The gap between open weights LLMs and closed source LLMs

blog.doubleword.ai

180 points by kkm 10 hours ago


profsummergig - 9 hours ago

IMHO, the biggest problem with the future of open weights models is that currently, open weights models are the result of philanthropy by some private org. (e.g. DeepSeek).

The spigot can be turned off at any time.

Until there's some sort of "community owned hardware", open weights models are always at risk of being discontinued.

christina97 - 8 hours ago

The Chinese models will not overtake the frontier US ones given the current way things are going. The US models derive their lead from incredible efforts to source more and higher quality (mostly synthetic data) via great feats (eg generating with humongous teacher models that could never feasibly serve interactive traffic). The Chinese models advance via heroic efforts to optimize models and great feats to secure more and higher quality training data from the US frontier models.

For an (Chinese) open weight model to surpass the (US lab) frontier models, this equation must flip and the Chinese labs must entirely retool from harvesting frontier model data to producing the data systems and efforts to produce novel data; as well as procuring latest generation hardware en masse for this. This does not happen easily. Also training a frontier scale model is actually not such an unimaginable feat: doing all the inference with the teacher models is where the hardware goes.

cedws - 7 hours ago

I haven’t seen it discussed anywhere that closed models can essentially cheat benchmarks right? What Anthropic or OpenAI brand as a model doesn’t necessarily have to be just weights, it can be a whole backend system that augments the model itself.
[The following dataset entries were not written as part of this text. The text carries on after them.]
-- ==== Sys2Proof/WellFormed.lean ====
section
/-! DEFINITION. Operand legality, 30_encoding R77, as four checks over the fields of a command word,
and the same checks over the fields of a command. The decoder does not use them: that it accepts
exactly the legal words is a statement. -/

namespace Sys2Proof

/-- "OP is one of 0x1 to 0x5" (R77). -/
def opDefined (op : BitVec 4) : Bool := decide (1 ≤ op.toNat ∧ op.toNat ≤ 5)

/-- "RSV = 0b000" (R77). -/
def rsvClear (rsv : BitVec 3) : Bool := rsv == 0

/-- "A = 0 unless OP = 0x5" (R77). -/
def ackAllowed (op : BitVec 4) (a : Bool) : Bool := !a || op == 5

/-- "D = 0x00 unless OP = 0x4" (R77). -/
def dataAllowed (op : BitVec 4) (d : Byte) : Bool := d == 0 || op == 4

/-- A command word is legal exactly when all four hold (R77). SDA and SCL take every value. -/
def fieldsLegal (op : BitVec 4) (rsv : BitVec 3) (a : Bool) (d : Byte) : Bool :=
  opDefined op && rsvClear rsv && ackAllowed op a && dataAllowed op d

/-- The OP field of a command (R76). -/
def Instr.opcode : Instr → BitVec 4
  | .init _ _ => 1
  | .start _ _ => 2
  | .stop _ _ => 3
  | .write _ _ _ => 4
  | .read _ _ _ => 5

/-- The A field of a command (R76). -/
def Instr.ackBit : Instr → Bool
  | .init _ _ => false
  | .start _ _ => false
  | .stop _ _ => false
  | .write _ _ _ => false
  | .read _ _ a => a

/-- The D field of a command (R76). -/
def Instr.dataByte : Instr → Byte
  | .init _ _ => 0
  | .start _ _ => 0
  | .stop _ _ => 0
  | .write _ _ d => d
  | .read _ _ _ => 0

/-- The data line's pin identifier. -/
def Instr.sda : Instr → Pin
  | .init p _ => p
  | .start p _ => p
  | .stop p _ => p
  | .write p _ _ => p
  | .read p _ _ => p

/-- The clock line's pin identifier. -/
def Instr.scl : Instr → Pin
  | .init _ q => q
  | .start _ q => q
  | .stop _ q => q
  | .write _ q _ => q
  | .read _ q _ => q

/-- A command is well formed when its fields are legal with RSV = 0. Since the operands are held at
the width of their fields, every command is (Laws/Decode.lean proves it): the set has no operand
value that its encoding does not admit (R77, "SDA and SCL take every value in every command"). -/
def Instr.wellFormed (i : Instr) : Bool := fieldsLegal i.opcode 0 i.ackBit i.dataByte

end Sys2Proof
end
With this they can score better benchmarks than an open source model that is weights alone.

gehsty - 9 hours ago

Interesting to consider this inline with recent us export bans, could the US be squandering its lead by giving the open source, largely Chinese labs catch up (in terms of model quality available to masses), will US labs be able to maintain the lead without users being able to use their latest models?

jacobgold - 9 hours ago

It would be interesting to know how much of a boost the closed models companies are giving the open models.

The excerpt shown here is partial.